Use this only if your tokenizer/model configuration supports the mask token appropriately.

---

## Limitations

The model has several limitations:

- The dataset is relatively small.
- The model is trained primarily for Setswana.
- It may be sensitive to spelling variation and informal orthography.
- It may struggle with sarcasm, irony, and implicit abuse.
- It may underperform on unseen slang or emerging online expressions.
- It performs binary classification only.
- It does not classify offensive subtypes such as hate speech, harassment, threat, or phishing separately.
- Rationale masking can help diagnosis, but it does not prove causal reasoning.

---

## Ethical Considerations

This model deals with offensive and potentially harmful language. It should be used carefully and only in appropriate research or forensic contexts.

Recommended safeguards:

- human-in-the-loop review;
- calibrated confidence thresholds;
- abstention for uncertain predictions;
- careful error analysis;
- avoidance of automated punitive action;
- compliance with data protection and cybercrime legislation;
- masking or sanitisation of offensive examples in public outputs.

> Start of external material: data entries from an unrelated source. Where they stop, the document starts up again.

-- ==== Sys2Proof/Machine/State.lean ====
section
/-! DEFINITION. The state of the block (10_state.md R22), of its ports (00_scope.md R9), and its value after reset. -/

namespace Sys2Proof.Machine

/-- `status` (R28): the block's only flag register. Its codes are in Machine/Flags.lean. -/
inductive Status where
  | initializing
  | valid
  | poweredDown
  | timedOut
deriving DecidableEq, Repr

/-- `PHASE` of the sequencer (R37). -/
inductive Phase where
  | idle
  | high
  | low
deriving DecidableEq, Repr

/-- A response (R56): `ok`, `done`, `data`. Its 34 bits are packed in Machine/Operands.lean. -/
structure Response where
  ok   : Bool
  done : Bool
  data : Word
deriving DecidableEq, Repr

/-- An event of the output trace (R21). -/
inductive Event where
  /-- `SCK=l` (R16) -/
  | sck (l : Level)
  /-- `DOUT?=l` (R17) -/
  | dout (l : Level)
deriving DecidableEq, Repr

/-- What the world outside can put to the block's command and reset ports, one item at a time (R9, R10, R135; log 2). -/
inductive Input where
  /-- a command word on `cmd_i` (R10) -/
  | command (w : CommandWord)
  /-- `rst_i`, between two commands (R135) -/
  | reset
  /-- a POLL during which `rst_i` is asserted, `edges` clock edges into its transfer (R135, R150; log 8) -/
  | pollCutByReset (edges : Nat)
deriving DecidableEq, Repr

/-- Where the block stands between the command port and the response port (R10). It decides `cmd_ready_o` and
`rsp_valid_o` (Machine/Ops.lean; log 16). -/
inductive Handshake where
  /-- after reset: no response is pending (R135) -/
  | ready
  /-- a command is accepted and its response not yet produced: `cmd_ready_o` is 0 (R10, R85) -/
  | executing
  /-- the response of the latest command is present at `rsp_o` (R9, R10) -/
  | answered
deriving DecidableEq, Repr

/-- The complete state: the fifteen registers of R22, then what stands at the ports (the model's own fields; logs 1, 2,
13 and 16). There is no memory, no register file and no program counter (R22, R38, R40). -/
@[ext]
structure State where
  rawSample         : Word
  smoothedSample    : Word
  tareOffset        : Word
  scaleFactor       : Word
  gainMode          : BitVec 3
  status            : Status
  requiredReadCount : Byte
  smoothingFactor   : Byte
  pendingReadCount  : Byte
  cycleStartTime    : Word
  sck               : Level
  shreg             : BitVec 24
  pcnt              : BitVec 5
  phase             : Phase
  xtra              : BitVec 3
  inputs            : List Input
  handshake         : Handshake
  doutScript        : List Level
  clockScript       : List Word
  doutCount         : Nat
  clockCount        : Nat
  responses         : List Response
  trace             : List Event
deriving DecidableEq, Repr

/-- Why a step can stop the machine. No COMMAND faults: "The block raises no synchronous exception" (R119). -/
inductive Fault where
  /-- Raised by `step` alone, in a state with a transfer in progress whose `PCNT` is too high for its `PHASE`: none of
  R86 to R89 applies. No run reaches such a state (log 10). Safe. -/
  | sequencerStuck
deriving DecidableEq, Repr

/-- Why an instruction has no meaning. -/
inductive Refusal where
  /-- An instruction whose meaning is not written yet, by its mnemonic; raised by `exec`'s arms alone, and by none of
  them now. Safe. -/
  | notModelled (mnemonic : String)
deriving DecidableEq, Repr

/-- The block right after reset: the table of R136. The port fields hold nothing yet (DESIGN CHOICE, logs 1, 2, 13),
and no response is pending (R135). -/
def State.reset : State where
  rawSample         := 0
  smoothedSample    := 0
  tareOffset        := 0
  scaleFactor       := 1
  gainMode          := Config.gainInit
  status            := .initializing
  requiredReadCount := Config.reqInit
  smoothingFactor   := Config.smfInit
  pendingReadCount  := 0
  cycleStartTime    := 0
  sck               := .low
  shreg             := 0
  pcnt              := 0
  phase             := .idle
  xtra              := 0
  inputs            := []
  handshake         := .ready
  doutScript        := []
  clockScript       := []
  doutCount         := 0
  clockCount        := 0
  responses         := []
  trace             := []

end Sys2Proof.Machine
end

The model should not be used as the sole basis for legal, disciplinary, or investigative conclusions.

---

## Bias and Fairness Considerations

Potential sources of bias include:

- sampling bias from public social media content;
- underrepresentation of dialectal variants;
- limited coverage of emerging slang;
- ambiguity in culturally specific phrases;
- and label uncertainty in sarcastic or metaphorical cases.

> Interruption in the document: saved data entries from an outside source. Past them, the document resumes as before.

/-- Settles O11: either input ends in `blockReset`, after which no response is present, whatever state it was applied to. -/
theorem resetLeavesNoResponsePending : Obligations.ResetLeavesNoResponsePending := by
  intro s rest edges hin
  obtain ⟨u, hstep⟩ : ∃ u, step s = .next (blockReset u) := by
    rcases hin with hreset | ⟨hready, hcut⟩
    · exact ⟨_, step_of_reset hreset⟩
    · exact ⟨_, step_of_pollCutByReset hready hcut⟩
  exact ⟨_, hstep, rspValidO_blockReset u, rspO_blockReset u, cmdReadyO_blockReset u, sckO_blockReset u⟩

/-! ### The readings after reset -/

/-- With samples and tare 0, the readings less the tare are 0 (R111, R136). -/
theorem tareAdjusted_reset (sel : Selector) : tareAdjusted sel State.reset = 0 := by
  cases sel <;> decide

/-- The commands that answer 0 after reset (R136). -/
theorem exec_reset_answers_zero :
    ∀ i ∈ [Instr.getRaw, .getSmoothed, .getTare, .getMtR, .getMtS, .getAdjR, .getAdjS, .getStatus],
      exec i State.reset = .next (respond true true 0 State.reset) := by
  have hcount : toCount 0 = 0 := by decide
  have hscaled : sdiv32 0 State.reset.scaleFactor = 0 := by decide
  simp only [List.forall_mem_cons, List.not_mem_nil, false_imp_iff, implies_true, and_true]
  refine ⟨?raw, ?smoothed, rfl, ?mtR, ?mtS, ?adjR, ?adjS, rfl⟩
  case raw => rw [exec_getRaw, show State.reset.rawSample = 0 from rfl, hcount]
  case smoothed => rw [exec_getSmoothed, show State.reset.smoothedSample = 0 from rfl, hcount]
  case mtR => rw [exec_getMtR, tareAdjusted_reset, hcount]
  case mtS => rw [exec_getMtS, tareAdjusted_reset, hcount]
  case adjR => rw [exec_getAdjR, tareAdjusted_reset, hscaled]
  case adjS => rw [exec_getAdjS, tareAdjusted_reset, hscaled]

/-- The commands that answer 1 after reset: the scale and the gain code (R136). -/
theorem exec_reset_answers_one :
    ∀ i ∈ [Instr.getScale, .getGain], exec i State.reset = .next (respond true true 1 State.reset) := by
  simp only [List.forall_mem_cons, List.not_mem_nil, false_imp_iff, implies_true, and_true]
  exact ⟨rfl, rfl⟩

/-- Settles O9: the registers are those of the table, and each getter is a response computed from them. -/
theorem resetValuesAndFirstReadings : Obligations.ResetValuesAndFirstReadings :=
  ⟨⟨rfl, rfl, rfl, rfl, rfl, rfl, rfl, rfl, rfl, rfl, rfl, rfl, rfl, rfl, rfl⟩,
    exec_reset_answers_zero, exec_reset_answers_one, rfl, rfl⟩

end Sys2Proof.Machine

Users should validate the model on their own target domain before applying it in practical settings.

---

## Reproducibility

Related reproducibility resources may include:

- training notebooks;
- MRP experiment notebooks;
- LIME/S-LIME explainability notebooks;
- scripts for generating tables and figures;
- sanitised output files;
- dataset card;
- model card;
- Zenodo release.

Associated GitHub repository:

```text
https://github.com/bkekgathetse/setswana-offensive-977
```

Associated Hugging Face dataset:

```text
ADD_DATASET_LINK_HERE
```

Associated Zenodo release:

```text
ADD_ZENODO_DOI_HERE
```

---

## Recommended Citation

```bibtex
@misc{kekgathetse2025puoberta_mrp,
  title={PuoBERTa-MRP for Setswana Offensive Content Detection},
  author={Kekgathetse, Bernerdict},
  year={2025},
  publisher={Hugging Face},
  howpublished={\url{https://huggingface.co/YOUR-USERNAME/YOUR-PUOBERTA-MRP-MODEL}}
}
```

If this model is linked to a manuscript, cite the corresponding paper as well:

```bibtex
@article{kekgathetse2025setswanaoffensive,
  title={Developing Monolingual Setswana Datasets for Offensive Content Detection},
  author={Kekgathetse, Bernerdict},
  journal={To be updated},
  year={2025}
}
```

---

## License

Please refer to the license specified in this repository.

Recommended licensing structure:

- Code: MIT or Apache-2.0
- Documentation: CC-BY 4.0
- Dataset access: governed separately due to ethical considerations

---

## Contact

For academic queries, reproducibility questions, or collaboration requests, please refer to the associated GitHub repository or manuscript contact details.

---

## Model Card Notes

This model card describes the MRP version of the PuoBERTa offensive-content classifier. It should be updated with the exact final test metrics and repository links before public release.